- Buenos Aires sediará a primeira reunião internacional de ex-membros do Opus Dei que relatam servidão doméstica e tráfico de menores.
- O evento é promovido pela Ending Clergy Abuse e pode gerar declarações formais do Vaticano após a conferência.
- 43 mulheres na Argentina afirmam ter sido atraídas para escolas do Opus Dei quando eram crianças ou adolescentes, com promessas de educação.
- Elas relatam jornadas de até 12 horas de trabalho, sem remuneração, controle rígido, cartas censuradas e visitas familiares desencorajadas.
- O caso é alvo de investigação de procuradores argentinos, que apontam a exploração e o tráfico de meninas, adolescentes e mulheres entre 1972 e 2015; o Vaticano analisa novos estatutos para o Opus Dei.
A cidade de Buenos Aires receberá, nesta terça-feira, a primeira reunião internacional de ex-membros que afirmam ter sido enganados e submetidos a servidão doméstica durante a infância e adolescência.
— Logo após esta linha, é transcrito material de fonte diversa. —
/-- The extents of a logical device in one of some states that a list of DPA ranges names. -/
def namedExtents (p n : Nat) (sts : List ExtState) (ranges : List (Nat × Nat)) (exact : Bool) (h : Hub) : List (Nat × Extent) :=
  (getCxl p h).extents.filter (fun e =>
    e.2.ld == n && sts.contains e.2.st &&
    ranges.any (fun r =>
      let a := e.2.dpaBlk * blockBytes64
      let k := e.2.count * blockBytes64
      if exact then r.1 == a && r.2 == k else decide (r.1 ≤ a ∧ a + k ≤ r.1 + r.2)))

/-- R498: Add Dynamic Capacity Response. -/
def dcResponse (p n : Nat) (ranges : List (Nat × Nat)) (h : Hub) : Hub :=
  let listed := (namedExtents p n [.pending] ranges true h).map (·.1)
  let pend := ((getCxl p h).extents.filter (fun e => e.2.ld == n && e.2.st == .pending)).map (·.1)
  mailbox p n "ADD_DYNAMIC_CAPACITY_RESPONSE" mbSuccess []
    (pend.foldl (fun x i => if listed.contains i then setExtSt p i .active x else extentUnused p i 0 x) h)

/-- R498, R499: a host's Release Dynamic Capacity; it completes when its extents enter Draining. -/
def dcRelease (p n : Nat) (ranges : List (Nat × Nat)) (h : Hub) : Hub :=
  let l := namedExtents p n [.active, .recalled] ranges false h
  let h1 := mailbox p n "RELEASE_DYNAMIC_CAPACITY" mbSuccess [] (l.foldl (fun x e => setExtSt p e.1 .draining x) h)
  drainCheck p h1

/-- R498: Initiate Dynamic Capacity Release. -/
def dcInitRelease (p n : Nat) (forced : Bool) (ranges : List (Nat × Nat)) (h : Hub) : Hub :=
  let l := namedExtents p n [.pending, .active, .recalled] ranges false h
  let one (x : Hub) (e : Nat × Extent) : Hub :=
    if e.2.st = .pending then extentUnused p e.1 0 x
    else
      let y := extRecord p n (if forced then 2 else 1) e.2 x
      if forced then setExtSt p e.1 .draining y
      else if e.2.st = .active then setExtSt p e.1 .recalled y else y
  mailbox p 16 "INITIATE_DYNAMIC_CAPACITY_RELEASE" mbSuccess [] (drainCheck p (l.foldl one h))

/-- Requests that wait leave their queues; one whose transaction has started leaves only the transaction. -/
def withdrawReqs (f : Req → Bool) (h : Hub) : List Req × Hub :=
  let l := (reqsInFlight h).filter f
  let keep (r : Req) : Bool := !f r
  let h1 := { h with
    stu := { h.stu with waiting := h.stu.waiting.filter keep }
    shapers := h.shapers.map (fun s =>
      let q := s.2.queue.filter keep
      (s.1, { s.2 with queue := q }))
    coh := { h.coh with
      waiting := h.coh.waiting.filter keep
      txs := h.coh.txs.map (fun x => if f x.req then { x with req := { x.req with src := .backSnoop } } else x) } }
  (l, h1)

/-- R499: the answer to a withdrawn request. -/
def withdrawn (r : Req) (h : Hub) : Hub :=
  match r.src with
  | .cxl p n tag _ =>
    if r.frame.turned then h
    else if r.frame.opcode = 1 then memData p n tag (poisonPattern 64) true h else memCmp p n tag h
  | .pool c _ _ _ => pouWithdraw c h
  | _ => h

/-- R499: 50 us after entry to Draining. -/
def drainTimeout (p i : Nat) (h : Hub) : Hub :=
  let e := getExt p i h
  let n := drainCount p i h
  if e.st ≠ .draining ∨ h.devTime < e.drainAt + 50000 ∨ n = 0 then h
  else
    let w := withdrawReqs (ofExtent p i) h
    let h1 := count (cxlPage p) 5 n (w.1.foldl (fun x r => withdrawn r x) w.2)
    extentUnused p i n (raise (cxlPage p) 17 h1)

/-- R500: Quiescing takes every Draining extent to Unused; its record is owed. -/
def drainQuiesce (p : Nat) (h : Hub) : Hub :=
  ((getCxl p h).extents.filter (fun e => e.2.st == .draining)).foldl (fun x e =>
    putExt p e.1 { e.2 with st := .unused, owed := some (drainCount p e.1 h) } x) h

/-- R500: the records owed are written at Ready. -/
def drainOwed (p : Nat) (h : Hub) : Hub :=
  (getCxl p h).extents.foldl (fun x e =>
    match e.2.owed with
    | some n => extentUnused p e.1 n x
    | none => x) h

/-- R500: a cold reset takes every extent to Unused and writes no record. -/
def extentsCold (h : Hub) : Hub :=
  { h with cxl0 := { h.cxl0 with extents := [] }, cxl1 := { h.cxl1 with extents := [] } }

/- ### Mailbox and FM API (R495, R503, R538) -/

/-- R495: Get Event Records: the Dynamic Capacity log's records, oldest first, as handle, kind, DPA, length, withdrawn. -/
def eventWords (l : List DcRecord) : List Nat := l.flatMap (fun r => [r.handle, r.kind, r.ld, r.dpa, r.len, r.withdrawn])

/-- Logical device 16 names the FM-owned logical device. -/
def getEventRecords (p n : Nat) (h : Hub) : Hub :=
  mailbox p n "GET_EVENT_RECORDS" mbSuccess (eventWords (if n = 16 then (getCxl p h).fmEvents else (getLd p n h).events)) h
O encontro é promovido pela organização Ending Clergy Abuse e reunirá relatos de vítimas de Opus Dei.
Segundo relatos, 43 mulheres na Argentina alegam ter sido atraídas a escolas vinculadas ao grupo católico quando eram crianças ou adolescentes, sob promessas de educação. Em vez disso, afirmam ter trabalhado até 12 horas diárias, em funções como cozinhar e limpar para membros do sexo masculino da elite, sem remuneração.
As vítimas relatam controle rigoroso, censura de cartas, visitas familiares limitadas e restrições de leitura a materiais infantis ou religiosos. Ao fugirem, dizem ter saído sem dinheiro, roupas ou qualificação profissional.
A investigação federal argentina mira líderes seniores do Opus Dei na América do Sul por suposta exploração e tráfico de meninas, adolescentes e mulheres entre 1972 e 2015. O advogado das 43 mulheres, Sebastián Sal, aponta atrasos em depoimentos de dois testemunhas ligados ao grupo.
O Vaticano ainda não confirmou formalmente as informações, mas apura o estatuto e eventuais privilégios do Opus Dei. A revisão estatutária interfere em prerrogativas de longa data do grupo. Fontes próximas ao caso dizem que o Papa incentivou a realização da conferência.
Uma fonte que não quis se identificar afirma que o Papa Leo XIV tem promovido mudanças na atuação do Opus Dei e pode emitir declaração pública após o evento. O encontro é organizado pela Ending Clergy Abuse, rede global de defensores dos direitos humanos e sobreviventes.
A imprensa argentina destaca a participação de Paula Bistagnino, jornalista investigativa cujas apurações contribuíram para trazer à tona as denúncias. Ela ressalta a importância de ouvir as vítimas enquanto o Vaticano avalia novos estatutos para o Opus Dei.
- Nota: o Vaticano não confirmou nem negou as informações sobre a conferência. As autoridades argentinas não comentaram o andamento da investigação em curso até o momento. A cobertura permanece baseada em documentos e depoimentos públicos.